Data to examine

· · · · · · ·

-- ==== Sys2Proof/Machine/Power.lean ====
section
/-! DEFINITION. Chapter 15: measurement, the hub and tray cap loops, operating points, slope grants, emergencies, energy and
ageing (R418 to R435, R505). Power is in milliwatts. -/

namespace Sys2Proof.Machine

def capLoop (s : State) (hi lo : Nat) : Nat := regBits s rPcapLoop hi lo
def opPoint (s : State) : Nat := regBits s rPcapStatus 63 60
def bubbles (s : State) : Nat := regBits s rPcapStatus 59 54
def capUnattainable (s : State) : Bool := regBits s rPcapStatus 53 53 == 1

/-- Milliwatts in the unit that energy is carried in. -/
def addEnergy (s : State) (reg key nj : Nat) : State :=
  let t := kget 0 s.power.fine key + nj
  let s := putPower s { s.power with fine := kset 0 s.power.fine key (t % 1000000) }
  regSet s reg (regGet s reg + BitVec.ofNat 64 (t / 1000000))

/-! ### The hub cap (R419 to R424, R432) -/

/-- R419: P_meas from a reading of P_core. -/
def measure (s : State) (core : Nat) : Nat :=
  ((s.power.pIn : Int) + ((core : Int) - (s.power.coreScan : Int)) * 11 / 10).toNat

/-- R420: the new bubble level. -/
def bubbleStep (b meas cap gain hyst : Nat) : Nat :=
  if cap < meas then min 48 (b + (meas - cap + 1000 * gain - 1) / (1000 * gain))
  else if meas + 1000 * hyst < cap then b - 1
  else b

/-- R432: a period's energy in nJ, divided among the tags; `share` lists the coach-cycles of each tag and `whole` is the in-service
coaches times the period's cycles. -/
def tagEnergy (s : State) (nj whole : Nat) (share : List Nat) : State :=
  let part := fun (t : Nat) => if whole = 0 then 0 else nj * lget 0 share t / whole
  let others := lsum ((rangeFrom 1 15).map part)
  let s := (rangeFrom 1 15).foldl (fun s t => addEnergy s (rEnergy t) t (part t)) s
  addEnergy s (rEnergy 0) 0 (nj - others)

/-- HUB_CAP_PERIOD (R418 to R420, R432): `core` is the reading of P_core [mW], `share` the coach-cycles of tags 0 to 15 in the period and
`cycles` its coach cycles. -/
def execHubCapPeriod (core : Nat) (share : List Nat) (cycles : Nat) (s : State) : Host.Outcome State Fault Refusal :=
  if s.mainDom ≠ .up then .next s
  else
    let m := measure s core
    let cap := capMw s
    let b := if capUnattainable s then 48 else bubbleStep (bubbles s) m cap (capLoop s 63 56) (capLoop s 55 48)
    let s := regPut (regPut s rPcapStatus 59 54 b) rPcapPower 63 48 (min 0xFFFF (m / 1000))
    let p := { s.power with meas := m }
    let p := if p.step.isSome then p
      else { p with winN := p.winN + 1, winB := p.winB + b, winMeas := p.winMeas + m
                    winMax := p.winMax + (if b = 48 ∧ cap < m then 1 else 0), winLow := p.winLow + (if m ≤ cap then 1 else 0) }
    let s := putPower s p
    let whole := ((rangeFrom 0 512).filter fun c => coachInService s c).length * cycles
    .next (tagEnergy s (20 * m) whole share)

/-- R422: the windows start anew. -/
def resetWindow (p : Power) : Power := { p with winN := 0, winB := 0, winMax := 0, winLow := 0, winMeas := 0 }

/-- R422: a window of periods is over: windows with b 0 throughout are counted. -/
def closeWindow (p : Power) : Power :=
  let p := if p.winB = 0 ∧ 0 < p.winN then { p with zeroWins := min 10 (p.zeroWins + 1), sumMeas := ((p.winMeas, p.winN) :: p.sumMeas).take 10 }
    else { p with zeroWins := 0, sumMeas := [] }
  p

/-- R422 step 3: the mean of P_meas over the last ten windows is low enough. -/
def mayStepUp (s : State) (p : Power) : Bool :=
  let sum := lsum (p.sumMeas.map fun e => e.1)
  let n := lsum (p.sumMeas.map fun e => e.2)
  p.zeroWins == 10 && decide (sum + n * 1000 * capLoop s 39 32 ≤ n * capMw s)

/-- R423: the AVSBus write that gives the core rails the voltages of operating point `n`, with the offset of R434. The outbox shows it as
purpose 4 on slot 64. -/
def setVolt (s : State) (n : Nat) : State :=
  emit (putPower s { s.power with volt := n }) .pmbus [64, 4, n, regBits s rTrim 63 59]

/-- R422 and R424 over the closed window `p`. A step up raises the voltage first (R423). -/
def evaluateOp (s : State) (p : Power) : State :=
  let op := opPoint s
  let top := capLoop s 31 28
  let s := if capUnattainable s && decide (0 < p.winN) && p.winLow == p.winN then regPut s rPcapStatus 53 53 0 else s
  let go := fun (n : Nat) =>
    let s := putPower s { s.power with step := some n }
    if n < op then setVolt s n else s
  if op < top then go (op + 1)
  else if 0 < p.winN ∧ capLoop s 47 40 * p.winN ≤ p.winB ∧ op ≠ 5 then go (op + 1)
  else if top < op ∧ mayStepUp s p then go (op - 1)
  else if op = 5 ∧ 0 < p.winN ∧ p.winMax = p.winN ∧ !capUnattainable s then
    let s := raise (regPut s rPcapStatus 53 53 1) srcPcap 0x2E 1 (capMw s / 1000)
    emitEvent s 0x03 (leBytes 4 (capMw s / 1000) ++ leBytes 4 (s.power.meas / 1000))
  else s

/-- OP_EVALUATION (R422): at each beat count that is a multiple of 25,000. -/
def execOpEvaluation (s : State) : Host.Outcome State Fault Refusal :=
  if s.mainDom ≠ .up ∨ s.drum.count.toNat % 25000 ≠ 0 ∨ s.power.step.isSome then .next s
  else
    let p := closeWindow s.power
    .next (evaluateOp (putPower s (resetWindow p)) p)

/-- OP_STEP_COMPLETE (R423): the clock switch: b becomes 0 and the windows start anew. A step down lowers the voltage after it, and ends
with that write (DESIGN CHOICE, log 142). -/
def execOpStepComplete (s : State) : Host.Outcome State Fault Refusal :=
  match s.power.step with
  | some n =>
    if s.mainDom = .up then
      let s := regPut (regPut s rPcapStatus 63 60 n) rPcapStatus 59 54 0
      let s := putPower s { resetWindow s.power with step := none, zeroWins := 0, sumMeas := [] }
      .next (if s.power.volt = n then s else setVolt s n)
    else .next s
  | none => .next s

/-- DROOP_DETECT (R425): `detectors` trip and `stretched` coach cycles are stretched until none has for 8 cycles. -/
def execDroopDetect (detectors stretched : Nat) (s : State) : Host.Outcome State Fault Refusal :=
  if s.mainDom ≠ .up ∨ detectors = 0 ∨ 64 < detectors then .next s
  else .next (regAddSat (regAddSat s rDroop 31 0 detectors) rDroop 63 32 stretched)

/-! ### The tray cap (R419, R427, R433) -/

/-- R427: whether a tray cap is in force. -/
def trayCapped (s : State) : Bool := decide (trayCap s ≠ 0xFFFFFFFF)

/-- The policy level of a partner, a held one before the one in effect. -/
def policyOf (s : State) (n : Nat) : Nat :=
  let h := kget 0 s.power.pendPolicy n
  if h = 0 then kget 0 s.power.policy n else h - 1

/-- R427: while no tray cap is in force every policy level is 0. -/
def dropPolicy (s : State) : State := if trayCapped s then s else changePolicy s fun _ => 0

/-- R427: one scan of the tray cap loop. -/
def trayLoop (s : State) : State :=
  let p := { s.power with holdoff := s.power.holdoff - 1 }
  let cap := 1000 * trayCap s
  if !trayCapped s then dropPolicy (putPower s { p with lowScans := 0 })
  else if cap < trayMw s then
    let s := putPower s { p with lowScans := 0 }
    if p.holdoff = 0 then
      let up := fun (n : Nat) => if (populated s).contains n then min 3 (policyOf s n + 1) else policyOf s n
      let s := changePolicy s up
      putPower s { s.power with holdoff := 5 }
    else s
  else if 10 * trayMw s ≤ 9 * cap then
    if 50 ≤ p.lowScans + 1 then
      let s := putPower s { p with lowScans := 0 }
      changePolicy s fun n => policyOf s n - 1
    else putPower s { p with lowScans := p.lowScans + 1 }
  else putPower s { p with lowScans := 0 }

/-- TRAY_SCAN (R418, R419, R427, R431, R433): `pin` is P_in, `core` P_core at the scan, `slots` the READ_PIN of each slot, all in mW. -/
def execTrayScan (pin core : Nat) (slots : List (Nat × Nat)) (s : State) : Host.Outcome State Fault Refusal :=
  if s.mainDom ≠ .up then .next s
  else
    let m := (slots.filter fun e => decide (e.1 < 64) && slotCounted s e.1).foldl (fun (m : KMap Nat) e => kset 0 m e.1 e.2) []
    let s := putPower s { s.power with pIn := pin, coreScan := core, slotMw := m, granted := [] }
    let s := regPut s rPcapPower 31 0 (min 0xFFFFFFFF (trayMw s / 1000))
    let s := (rangeFrom 0 8).foldl (fun s n =>
      addEnergy (regPut s (rThr n) 47 32 (min 0xFFFF (partnerMw s n / 1000))) (rPenergy n) (16 + n) (1000 * partnerMw s n)) s
    let s := if s.power.hotSince && s.power.emerg.contains 0 then
        syncCaps (putPower s { s.power with capHot := s.power.capHot - 20000 })
      else s
    .next (trayLoop s)

/-! ### Slope grants (R428 to R430) -/

/-- A field of PCAP_PARTn; while the main domain is down the value stored in flash. -/
def partBits (s : State) (n hi lo : Nat) : Nat :=
  bits (if s.mainDom = .up then regGet s (rPart n) else kget (regReset (rPart n)) (storedRegs s) (rPart n)) hi lo

/-- R426: F_L × PMAX_n in mW. -/
def partnerLimit (s : State) (n : Nat) : Nat := 1000 * partBits s n 63 48 * (4 - level s n) / 4

/-- R430: what a bucket gains in one side-band cycle. -/
def bucketGain (s : State) (n : Nat) : Nat :=
  let sh := lget 0 s.power.share n
  let all := lsum s.power.share
  let k := (populated s).length
  if all ≠ 0 then s.power.budget * sh * 840 else if k = 0 then 0 else s.power.budget * (215040 / k)

/-- R430: the refill of one beat, 40 side-band cycles. -/
def refillBuckets (s : State) : State :=
  putPower s { s.power with bucket := s.power.bucket.foldl (fun (m : KMap Nat) e => kset 0 m e.1 (e.2 - 40 * bucketGain s e.1)) [] }

/-- R429: the four conditions, `missing` being what the bucket lacks. -/
def slopeOk (s : State) (n missing : Nat) : Bool :=
  let w := stepW s
  let g := fun (k : Nat) => 1000 * kget 0 s.power.granted k
  decide (missing ≤ w * bucketWatt) &&
  decide (partnerMw s n + g n + 1000 * w ≤ partnerLimit s n) &&
  (!trayCapped s || decide (trayMw s + lsum ((rangeFrom 0 8).map g) + 1000 * w ≤ 1000 * trayCap s)) &&
  slotEnabled s (24 + n) && !tripStands s

/-- SLOPE_REQUEST (R429): ACCn_REQ is high in the side-band cycle `phase` of the beat. The bucket is kept as at the beat edge. Pin 8 + n of
the outbox is ACCn_GRANT. -/
def execSlopeRequest (n phase : Nat) (s : State) : Host.Outcome State Fault Refusal :=
  if 8 ≤ n ∨ 40 ≤ phase then .next s
  else
    let gain := phase * bucketGain s n
    let missing := kget 0 s.power.bucket n - gain
    if slopeOk s n missing then
      let w := stepW s
      let s := putPower s { s.power with
        bucket := kset 0 s.power.bucket n (missing + w * bucketWatt + gain)
        granted := kset 0 s.power.granted n (kget 0 s.power.granted n + w)
        allow := kset 0 s.power.allow n (kget 0 s.power.allow n + w) }
      let s := if s.mainDom = .up then regAddSat s (rThr n) 31 0 1 else s
      .next (emit s .pin [8 + n, 1])
    else .next s

/-! ### Trips (R442 to R444) -/

/-- Table 15.7: the duty that the standing trips give an output of a role. -/
def tripDuty (s : State) (role : Nat) : Nat := if role = 3 ∧ regBits s rTrip 62 62 = 1 then 0 else 100

def coolRole (s : State) (k : Nat) : Nat := regBits s (rCoolCfg k) 31 24
def coolState (s : State) (k : Nat) : Nat := regBits s (rCoolStatus k) 63 60
def coolDuty (s : State) (k : Nat) : Nat := regBits s (rCoolStatus k) 55 48
def setCoolState (s : State) (k st : Nat) : State := regPut s (rCoolStatus k) 63 60 st

/-- A duty driven at once. -/
def driveDuty (s : State) (k d : Nat) : State :=
  putPower (regPut s (rCoolStatus k) 55 48 d) { s.power with duty10 := kset 0 s.power.duty10 k (10 * d) }

/-- The used outputs. -/
def usedOutputs (s : State) : List Nat := (rangeFrom 0 12).filter fun k => decide (coolRole s k ≠ 0)

/-- R443: every used output as the standing trips say. -/
def tripOutputs (s : State) : State :=
  let s := putPower s { s.power with kicking := [] }
  (usedOutputs s).foldl (fun s k => driveDuty (setCoolState s k 5) k (tripDuty s (coolRole s k))) s

/-- R442, R443: a trip of bit `bit` of COOL_TRIP, its counter at [hi:lo], its message. -/
def trip (s : State) (bit hi lo kind addr : Nat) : State :=
  if regBits s rTrip bit bit = 1 then s
  else
    let m := newMsg s srcProt kind 3 addr
    let s := regAddSat (regPut s rTrip bit bit 1) rTrip hi lo 1
    let s := endJob s 1 (some m) false
    let s := raiseMsg s m
    let s := tripOutputs s
    let s := tripPeal s
    mainDown (regPut s rPseq 53 53 0) false

/-- Thermal trips within the last hour. -/
def recentTrips (s : State) : List Nat := s.power.tripTimes.filter fun b => decide (s.drum.beats < b + 9000000000)

/-- R442: a thermal trip; whether it is a third within one hour is settled here. -/
def thermalTrip (s : State) (hottest : Nat) : State :=
  if regBits s rTrip 61 61 = 1 then s
  else
    let times := recentTrips s ++ [s.drum.beats]
    let s := putPower s { s.power with tripTimes := times, third := decide (3 ≤ times.length), offTherm := !orderOn s }
    trip s 61 15 0 0x34 hottest

/-! ### Emergencies (R431, R505) -/

/-- TEMP_SWEEP (R418, R431, R442): `rakes` lists the hottest sensor of each rake [°C]. -/
def execTempSweep (rakes : List Nat) (s : State) : Host.Outcome State Fault Refusal :=
  if rakes.length ≠ 16 ∨ rakes.any (fun t => decide (255 < t)) ∨ s.mainDom = .off then .next s
  else
    let hot := rakes.foldl max 0
    let s := putPower s { s.power with hot := hot, sweepAt := s.drum.beats + 1, hotSince := decide (100 ≤ hot)
                                       hotSweeps := if 110 ≤ hot then s.power.hotSweeps + 1 else 0 }
    let s := if s.mainDom = .up then
        let word := fun (i : Nat) => BitVec.ofNat 64 (leVal ((rangeFrom (8 * i) 8).map fun j => BitVec.ofNat 8 (lget 0 rakes j)))
        let s := regPut (regSet (regSet s (rTemp 0) (word 0)) (rTemp 1) (word 1)) rPcapPower 47 40 hot
        if 100 ≤ hot ∧ !s.power.emerg.contains 0 then
          let s := putPower s { s.power with capHot := s.power.meas - 20000 }
          enterEmerg (raise s srcPcap 0x2F 1 hot) 0
        else s
      else s
    .next (if 2 ≤ s.power.hotSweeps then thermalTrip s hot else s)

/-- R408: the last reading of a monitored slot is held. -/
def holdMv (s : State) (slot mv : Nat) : State := putPeal s { s.peal with mv := kset 0 s.peal.mv slot (mv + 1) }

· · · · · · ·

Of the entries above, repeat exactly the lines from the line with "(usedOutputs s).foldl (fun" through the line with "enterEmerg (raise s", both of them included.

  (usedOutputs s).foldl (fun s k => driveDuty (setCoolState s k 5) k (tripDuty s (coolRole s k))) s

/-- R442, R443: a trip of bit `bit` of COOL_TRIP, its counter at [hi:lo], its message. -/
def trip (s : State) (bit hi lo kind addr : Nat) : State :=
  if regBits s rTrip bit bit = 1 then s
  else
    let m := newMsg s srcProt kind 3 addr
    let s := regAddSat (regPut s rTrip bit bit 1) rTrip hi lo 1
    let s := endJob s 1 (some m) false
    let s := raiseMsg s m
    let s := tripOutputs s
    let s := tripPeal s
    mainDown (regPut s rPseq 53 53 0) false

/-- Thermal trips within the last hour. -/
def recentTrips (s : State) : List Nat := s.power.tripTimes.filter fun b => decide (s.drum.beats < b + 9000000000)

/-- R442: a thermal trip; whether it is a third within one hour is settled here. -/
def thermalTrip (s : State) (hottest : Nat) : State :=
  if regBits s rTrip 61 61 = 1 then s
  else
    let times := recentTrips s ++ [s.drum.beats]
    let s := putPower s { s.power with tripTimes := times, third := decide (3 ≤ times.length), offTherm := !orderOn s }
    trip s 61 15 0 0x34 hottest

/-! ### Emergencies (R431, R505) -/

/-- TEMP_SWEEP (R418, R431, R442): `rakes` lists the hottest sensor of each rake [°C]. -/
def execTempSweep (rakes : List Nat) (s : State) : Host.Outcome State Fault Refusal :=
  if rakes.length ≠ 16 ∨ rakes.any (fun t => decide (255 < t)) ∨ s.mainDom = .off then .next s
  else
    let hot := rakes.foldl max 0
    let s := putPower s { s.power with hot := hot, sweepAt := s.drum.beats + 1, hotSince := decide (100 ≤ hot)
                                       hotSweeps := if 110 ≤ hot then s.power.hotSweeps + 1 else 0 }
    let s := if s.mainDom = .up then
        let word := fun (i : Nat) => BitVec.ofNat 64 (leVal ((rangeFrom (8 * i) 8).map fun j => BitVec.ofNat 8 (lget 0 rakes j)))
        let s := regPut (regSet (regSet s (rTemp 0) (word 0)) (rTemp 1) (word 1)) rPcapPower 47 40 hot
        if 100 ≤ hot ∧ !s.power.emerg.contains 0 then
          let s := putPower s { s.power with capHot := s.power.meas - 20000 }
          enterEmerg (raise s srcPcap 0x2F 1 hot) 0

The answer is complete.